Collected data:
※
-- ==== Sys2Proof/Machine/CellCommands.lean ====
section
/-! DEFINITION. The commands that arrive from outside the part: resets, slots of the loop, and the silence of the loop. -/

namespace Sys2Proof.Machine

/-- R13 (POWER_ON_RESET). At the end of power-on reset the part reads its node straps, raises BYP#, and sets every
block to its power-on state. -/
def execPowerOnReset (straps : Byte) (retentionHeld : Bool) (s : State) : Host.Outcome State Fault Refusal :=
  .next (endPowerOn straps retentionHeld s)

/-- R13 (RESET_ASSERT). RESET# going low, or loss of power, drives BYP# low so the bypass relay carries the loop, and
releases ALERT#. -/
def execResetAssert (torn : Option Retained) (s : State) : Host.Outcome State Fault Refusal :=
  .next (assertReset torn s)

/-- R10 (EMPTY_SLOT). An arriving EMPTY slot is counted for the loop state and leaves empty or filled from the
insertion queue. -/
def execEmptySlot (slot : Slot) (fillFirst : Bool) (s : State) : Host.Outcome State Fault Refusal :=
  .next (arrive slot fillFirst s)

/-- R4 (BAD_CELL). An arriving bad cell is replaced by EMPTY in operating mode, or passed unchanged in TRANSPARENT
mode, and is counted in the bad-cell run. -/
def execBadCell (slot : Slot) (fillFirst : Bool) (s : State) : Host.Outcome State Fault Refusal :=
  .next (arrive slot fillFirst s)

/-- R7 (SAMPLE_CELL). A good SAMPLE cell is looked up in the Channel Map, handed to the Point Store if mapped, and
forwarded or absorbed. -/
def execSampleCell (slot : Slot) (fillFirst : Bool) (s : State) : Host.Outcome State Fault Refusal :=
  .next (arrive slot fillFirst s)

/-- R8 (COMMAND_CELL). A good COMMAND cell addressed into an ACTUATOR or TURNER window is denied or judged by the
Interlock Unit; any other COMMAND cell is forwarded unjudged. -/
def execCommandCell (slot : Slot) (fillFirst : Bool) (s : State) : Host.Outcome State Fault Refusal :=
  .next (arrive slot fillFirst s)

/-- R9 (TIME_CELL). A good TIME cell is forwarded, and sets the process clock if its source is of STATION class. -/
def execTimeCell (slot : Slot) (fillFirst : Bool) (s : State) : Host.Outcome State Fault Refusal :=
  .next (arrive slot fillFirst s)

/-- R9 (FORWARD_CELL). A good cell that no earlier rule strips or absorbs is forwarded with slot byte FULL_MARKED. -/
def execForwardCell (slot : Slot) (fillFirst : Bool) (s : State) : Host.Outcome State Fault Refusal :=
  .next (arrive slot fillFirst s)

/-- R16 (LOOP_SILENT). Expiry of the silence timer, or the bad-cell run reaching 16, takes the loop from UP to SILENT,
with its effects on permits, kilns, units, events and ALERT#. -/
def execLoopSilent (elapsed : Nat) (s : State) : Host.Outcome State Fault Refusal :=
  .next (ownEvent (fun s => if silentDue elapsed s then goSilent s else s) s)

/-- R15 (LOOP_UP). The good-cell run count reaching 16 takes the loop from SILENT to UP and raises LOOP_UP. -/
def execLoopUp (s : State) : Host.Outcome State Fault Refusal :=
  .next (takeNow (fun s => if upDue s then goUp s else s) s)

end Sys2Proof.Machine
end

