-- ==== Sys2Proof/Certificates/Slice0/Obligations.lean ====
section
/-! DEFINITION. The statements for the provers. Each docstring names the rules of spec/ that the statement follows, or says that
it is the model's own choice and names its log entry. -/

open Sys2Proof Sys2Proof.Machine

/-! ### The queue of commands, and resets -/

/-- The step takes the command at the front of the queue and executes it on the state with the queue's rest; on an empty queue the
part idles (the model's choice, log entry 1). -/
def Obligations.StepTakesFrontCommand : Prop :=
  ∀ (i : Instr) (rest : List Instr) (s : State),
    step { s with pending := i :: rest } = exec i { s with pending := rest } ∧
      step { s with pending := [] } = .next { s with pending := [] }

/-- R13, R207, R223: RESET# low or loss of power drives BYP# low, takes both permits low and releases ALERT#, and an event of the register
torn by the reset leaves its memory as it was torn, with the valid mark clear (R207). That nothing else changes, and that from
then on every command but the end of a power-on reset leaves the state as it is, is the model's choice (log entry 12). -/
def Obligations.ResetSilencesThePart : Prop :=
  (∀ (torn : Option Retained) (s : State), s.inReset = false →
    exec (.resetAssert torn) s = .next
      { s with
        inReset := true
        pins := ⟨false, .replicate 2 false, false⟩
        due := []
        floor :=
          { s.floor with
            register :=
              { s.floor.register with
                retained := match torn with
                  | some m => { m with valid := false }
                  | none => s.floor.register.retained } } }) ∧
    ∀ (i : Instr) (s : State), s.inReset = true → (∀ straps held, i ≠ .powerOnReset straps held) → exec i s = .next s

/-- R3, R13, R14, R16, R22, R23, R46, R64, R87, R109, R110, R129, R146, R170, R194, R197, R207,
R215, section 1.7: what the end of power-on reset leaves, and the register then, by the retention indication, the valid mark, the
based flag and the records that the retained memory holds. That it does so in whatever state the part was and keeps the waiting
commands is the model's choice (log entry 12); that a register that is walked keeps more than 256 records until the walk is log
entry 25. -/
def Obligations.PowerOnResetLeaves : Prop :=
  (∀ (straps : Byte) (held : Bool) (s : State), ∃ t, exec (.powerOnReset straps held) s = .next t ∧
    t.pending = s.pending ∧ t.inReset = false ∧ t.pins.byp = true ∧ t.pins.permits = .replicate 2 false ∧
    t.loop = ⟨straps, false, 0, 0, none, false⟩ ∧ t.capture = ⟨.none, 0#8, 0#8, 0#8, 0#8, 0#32, 0⟩ ∧
    t.time = 0#32 ∧ t.timeUnset = true ∧ t.tables = ⟨[], [], false, 0, 0, none⟩ ∧
    (∀ p : Fin 192, t.points[p] = ⟨0, .none, false, false, 0⟩) ∧ (∀ i : Fin 4, t.polls[i] = none) ∧
    (∀ i : Fin 8, t.retries[i] = none) ∧ t.floor.queue = ⟨[], [], [], [], false, false⟩ ∧
    (∀ v : Fin 6, t.floor.vessels[v] =
      ⟨⟨.empty, none, none, none, none, none⟩, 0, false, .none, .replicate 5 ⟨.none, false⟩, none, t.second⟩) ∧
    (∀ b : Fin 12, t.floor.boxes[b] = ⟨⟨.empty, none, none, none, none, none⟩, 0, 0, none, false, t.second⟩) ∧
    (∀ k : Fin 2, t.floor.kilns[k] =
      ⟨⟨.empty, none, none, none, none, none⟩, 0, 0, ⟨none, false⟩, ⟨none, false⟩, 0, 0, false, 0, 0, 0, none, [], 0, .none,
        0, 0, 0, none, 0, false, false, t.second⟩) ∧
    (∀ c : Fin 12, t.floor.channels[c] = ⟨.idle, true, 0, 0, false, 0, none, none, false, .none, false, false⟩) ∧
    t.floor.arbiter = ⟨.idle, [], none, 0, .none, none, false, none, 0, false, []⟩ ∧
    (∀ b : Fin 20, t.floor.batches[b] = none) ∧ t.floor.register.reservations = []) ∧
  (∀ (straps : Byte) (held : Bool) (s : State), ∃ t, exec (.powerOnReset straps held) s = .next t ∧
    let old := s.floor.register.retained
    let r := t.floor.register
    (held = false → r.state = .unset ∧ r.retained.records = [] ∧ r.retained.next = 0 ∧ r.retained.baseCheck = 0xFFFF#16 ∧
      r.retained.based = false) ∧
    (held = true → r.retained = { old with
      records := if old.valid = true ∧ old.based = true then old.records else old.records.take 256
      next := min (2 ^ 32) old.next }) ∧
    (held = true → old.valid = false → r.state = .faulted ∧ r.firstFailed = some 256) ∧
    (held = true → old.valid = true → old.based = false → old.records = [] → r.state = .unset) ∧
    (held = true → old.valid = true → old.based = false → old.records ≠ [] →
      r.state = .faulted ∧ r.firstFailed = some 256) ∧
    (held = true → old.valid = true → old.based = true → r.state = .checking))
※
TASK STATEMENT ->
Nothing should be returned except the lines from the first line of the data above through the line with "unchanged in TRANSPARENT", each one exact.

RESULT OF THIS TASK ->
-- ==== Sys2Proof/Machine/CellCommands.lean ====
section
/-! DEFINITION. The commands that arrive from outside the part: resets, slots of the loop, and the silence of the loop. -/

namespace Sys2Proof.Machine

/-- R13 (POWER_ON_RESET). At the end of power-on reset the part reads its node straps, raises BYP#, and sets every
block to its power-on state. -/
def execPowerOnReset (straps : Byte) (retentionHeld : Bool) (s : State) : Host.Outcome State Fault Refusal :=
  .next (endPowerOn straps retentionHeld s)

/-- R13 (RESET_ASSERT). RESET# going low, or loss of power, drives BYP# low so the bypass relay carries the loop, and
releases ALERT#. -/
def execResetAssert (torn : Option Retained) (s : State) : Host.Outcome State Fault Refusal :=
  .next (assertReset torn s)

/-- R10 (EMPTY_SLOT). An arriving EMPTY slot is counted for the loop state and leaves empty or filled from the
insertion queue. -/
def execEmptySlot (slot : Slot) (fillFirst : Bool) (s : State) : Host.Outcome State Fault Refusal :=
  .next (arrive slot fillFirst s)

/-- R4 (BAD_CELL). An arriving bad cell is replaced by EMPTY in operating mode, or passed unchanged in TRANSPARENT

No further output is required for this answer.